### Task to carry out:
Below is a listing; repeat exactly the lines from the one containing "b s).sys.frozen = s.sys.frozen := by" to the one containing "and recorded. -/", both included.

--- Material provided Enclosed Below ---

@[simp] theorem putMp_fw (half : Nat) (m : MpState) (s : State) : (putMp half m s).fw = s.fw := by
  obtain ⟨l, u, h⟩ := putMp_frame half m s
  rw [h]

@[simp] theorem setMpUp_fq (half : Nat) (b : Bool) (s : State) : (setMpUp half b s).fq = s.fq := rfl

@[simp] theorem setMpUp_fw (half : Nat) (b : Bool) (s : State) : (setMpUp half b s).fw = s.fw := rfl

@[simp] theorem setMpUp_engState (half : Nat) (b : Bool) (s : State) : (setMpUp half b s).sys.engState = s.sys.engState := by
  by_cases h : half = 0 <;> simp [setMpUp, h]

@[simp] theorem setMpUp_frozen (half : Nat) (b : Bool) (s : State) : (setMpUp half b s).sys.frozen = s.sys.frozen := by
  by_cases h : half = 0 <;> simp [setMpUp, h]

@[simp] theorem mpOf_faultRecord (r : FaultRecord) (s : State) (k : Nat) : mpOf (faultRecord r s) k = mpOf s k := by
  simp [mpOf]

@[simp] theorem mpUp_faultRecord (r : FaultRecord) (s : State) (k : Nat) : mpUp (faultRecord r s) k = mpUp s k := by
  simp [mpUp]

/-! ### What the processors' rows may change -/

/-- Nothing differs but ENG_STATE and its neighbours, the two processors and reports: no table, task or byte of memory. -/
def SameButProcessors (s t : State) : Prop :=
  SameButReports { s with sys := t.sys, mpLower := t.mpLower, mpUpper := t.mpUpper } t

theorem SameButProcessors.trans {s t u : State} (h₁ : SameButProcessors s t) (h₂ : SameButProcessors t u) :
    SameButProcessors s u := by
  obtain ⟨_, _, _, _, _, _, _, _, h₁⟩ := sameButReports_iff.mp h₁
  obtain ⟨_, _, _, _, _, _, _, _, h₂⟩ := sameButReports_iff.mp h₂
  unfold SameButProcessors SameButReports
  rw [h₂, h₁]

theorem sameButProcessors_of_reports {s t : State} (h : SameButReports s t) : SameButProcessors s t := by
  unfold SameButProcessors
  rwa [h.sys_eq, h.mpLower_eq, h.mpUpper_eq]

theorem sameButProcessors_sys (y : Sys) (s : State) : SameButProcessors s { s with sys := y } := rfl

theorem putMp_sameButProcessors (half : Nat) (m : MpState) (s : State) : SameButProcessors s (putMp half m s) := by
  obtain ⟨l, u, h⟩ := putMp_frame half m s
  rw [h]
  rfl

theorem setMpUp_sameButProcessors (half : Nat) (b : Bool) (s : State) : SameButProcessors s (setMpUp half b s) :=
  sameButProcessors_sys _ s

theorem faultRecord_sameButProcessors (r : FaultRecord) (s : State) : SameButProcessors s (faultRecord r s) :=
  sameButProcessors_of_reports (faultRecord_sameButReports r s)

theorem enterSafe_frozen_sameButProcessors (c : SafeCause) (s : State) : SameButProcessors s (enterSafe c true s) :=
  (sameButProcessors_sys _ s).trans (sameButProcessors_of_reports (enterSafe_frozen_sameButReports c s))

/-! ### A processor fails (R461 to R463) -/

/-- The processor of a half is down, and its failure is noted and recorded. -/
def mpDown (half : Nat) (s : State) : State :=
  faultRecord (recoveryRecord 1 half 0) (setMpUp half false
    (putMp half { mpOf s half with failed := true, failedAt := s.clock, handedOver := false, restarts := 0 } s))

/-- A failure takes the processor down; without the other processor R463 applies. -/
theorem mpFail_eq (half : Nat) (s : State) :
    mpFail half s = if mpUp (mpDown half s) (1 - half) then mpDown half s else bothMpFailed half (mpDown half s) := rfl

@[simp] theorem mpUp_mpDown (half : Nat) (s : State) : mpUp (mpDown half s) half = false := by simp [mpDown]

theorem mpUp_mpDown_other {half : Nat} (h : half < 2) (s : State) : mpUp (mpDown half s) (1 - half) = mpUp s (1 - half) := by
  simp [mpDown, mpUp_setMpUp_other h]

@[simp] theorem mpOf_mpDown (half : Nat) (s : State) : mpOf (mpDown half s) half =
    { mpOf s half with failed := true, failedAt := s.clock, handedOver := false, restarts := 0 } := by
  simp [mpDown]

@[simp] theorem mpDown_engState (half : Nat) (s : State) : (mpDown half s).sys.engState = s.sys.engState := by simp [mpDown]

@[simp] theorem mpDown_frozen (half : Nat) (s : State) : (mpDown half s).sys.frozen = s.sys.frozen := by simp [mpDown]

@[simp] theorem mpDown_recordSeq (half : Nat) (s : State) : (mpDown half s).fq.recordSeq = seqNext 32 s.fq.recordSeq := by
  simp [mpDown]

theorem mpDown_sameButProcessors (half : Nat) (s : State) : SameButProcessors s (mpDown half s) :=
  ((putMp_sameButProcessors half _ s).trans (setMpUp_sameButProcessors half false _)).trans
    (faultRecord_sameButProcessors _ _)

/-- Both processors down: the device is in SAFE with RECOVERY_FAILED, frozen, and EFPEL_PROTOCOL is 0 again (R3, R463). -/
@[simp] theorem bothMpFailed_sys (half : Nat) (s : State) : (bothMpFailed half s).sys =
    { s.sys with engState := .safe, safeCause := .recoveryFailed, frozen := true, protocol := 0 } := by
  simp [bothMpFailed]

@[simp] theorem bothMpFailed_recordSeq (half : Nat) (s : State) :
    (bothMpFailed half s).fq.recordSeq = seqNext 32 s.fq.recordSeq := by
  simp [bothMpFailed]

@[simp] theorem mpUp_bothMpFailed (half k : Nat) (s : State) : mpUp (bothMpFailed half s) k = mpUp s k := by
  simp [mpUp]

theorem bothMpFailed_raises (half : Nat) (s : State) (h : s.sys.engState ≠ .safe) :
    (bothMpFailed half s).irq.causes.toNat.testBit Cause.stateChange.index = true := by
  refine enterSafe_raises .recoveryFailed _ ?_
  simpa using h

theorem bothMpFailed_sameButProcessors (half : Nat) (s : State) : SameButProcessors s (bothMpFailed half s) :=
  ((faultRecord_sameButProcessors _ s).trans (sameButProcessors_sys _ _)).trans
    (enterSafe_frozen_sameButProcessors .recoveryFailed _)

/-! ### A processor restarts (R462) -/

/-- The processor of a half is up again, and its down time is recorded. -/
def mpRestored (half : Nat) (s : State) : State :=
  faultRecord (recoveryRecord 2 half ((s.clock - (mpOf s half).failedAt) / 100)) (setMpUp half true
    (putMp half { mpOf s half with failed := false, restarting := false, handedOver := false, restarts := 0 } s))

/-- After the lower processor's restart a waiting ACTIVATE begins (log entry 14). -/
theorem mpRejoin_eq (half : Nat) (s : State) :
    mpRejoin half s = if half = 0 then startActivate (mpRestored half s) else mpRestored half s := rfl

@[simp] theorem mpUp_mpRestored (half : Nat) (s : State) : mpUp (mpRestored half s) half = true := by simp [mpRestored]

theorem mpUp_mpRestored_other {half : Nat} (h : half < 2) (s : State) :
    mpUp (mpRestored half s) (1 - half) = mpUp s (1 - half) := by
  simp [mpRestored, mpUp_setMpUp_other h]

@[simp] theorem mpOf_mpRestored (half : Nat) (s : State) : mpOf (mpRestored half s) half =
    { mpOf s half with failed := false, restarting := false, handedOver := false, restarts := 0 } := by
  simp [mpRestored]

--- End of Enclosed Material provided ---

### Exercise answer:
@[simp] theorem setMpUp_frozen (half : Nat) (b : Bool) (s : State) : (setMpUp half b s).sys.frozen = s.sys.frozen := by
  by_cases h : half = 0 <;> simp [setMpUp, h]

@[simp] theorem mpOf_faultRecord (r : FaultRecord) (s : State) (k : Nat) : mpOf (faultRecord r s) k = mpOf s k := by
  simp [mpOf]

@[simp] theorem mpUp_faultRecord (r : FaultRecord) (s : State) (k : Nat) : mpUp (faultRecord r s) k = mpUp s k := by
  simp [mpUp]

/-! ### What the processors' rows may change -/

/-- Nothing differs but ENG_STATE and its neighbours, the two processors and reports: no table, task or byte of memory. -/
def SameButProcessors (s t : State) : Prop :=
  SameButReports { s with sys := t.sys, mpLower := t.mpLower, mpUpper := t.mpUpper } t

theorem SameButProcessors.trans {s t u : State} (h₁ : SameButProcessors s t) (h₂ : SameButProcessors t u) :
    SameButProcessors s u := by
  obtain ⟨_, _, _, _, _, _, _, _, h₁⟩ := sameButReports_iff.mp h₁
  obtain ⟨_, _, _, _, _, _, _, _, h₂⟩ := sameButReports_iff.mp h₂
  unfold SameButProcessors SameButReports
  rw [h₂, h₁]

theorem sameButProcessors_of_reports {s t : State} (h : SameButReports s t) : SameButProcessors s t := by
  unfold SameButProcessors
  rwa [h.sys_eq, h.mpLower_eq, h.mpUpper_eq]

theorem sameButProcessors_sys (y : Sys) (s : State) : SameButProcessors s { s with sys := y } := rfl

theorem putMp_sameButProcessors (half : Nat) (m : MpState) (s : State) : SameButProcessors s (putMp half m s) := by
  obtain ⟨l, u, h⟩ := putMp_frame half m s
  rw [h]
  rfl

theorem setMpUp_sameButProcessors (half : Nat) (b : Bool) (s : State) : SameButProcessors s (setMpUp half b s) :=
  sameButProcessors_sys _ s

theorem faultRecord_sameButProcessors (r : FaultRecord) (s : State) : SameButProcessors s (faultRecord r s) :=
  sameButProcessors_of_reports (faultRecord_sameButReports r s)

theorem enterSafe_frozen_sameButProcessors (c : SafeCause) (s : State) : SameButProcessors s (enterSafe c true s) :=
  (sameButProcessors_sys _ s).trans (sameButProcessors_of_reports (enterSafe_frozen_sameButReports c s))

/-! ### A processor fails (R461 to R463) -/

/-- The processor of a half is down, and its failure is noted and recorded. -/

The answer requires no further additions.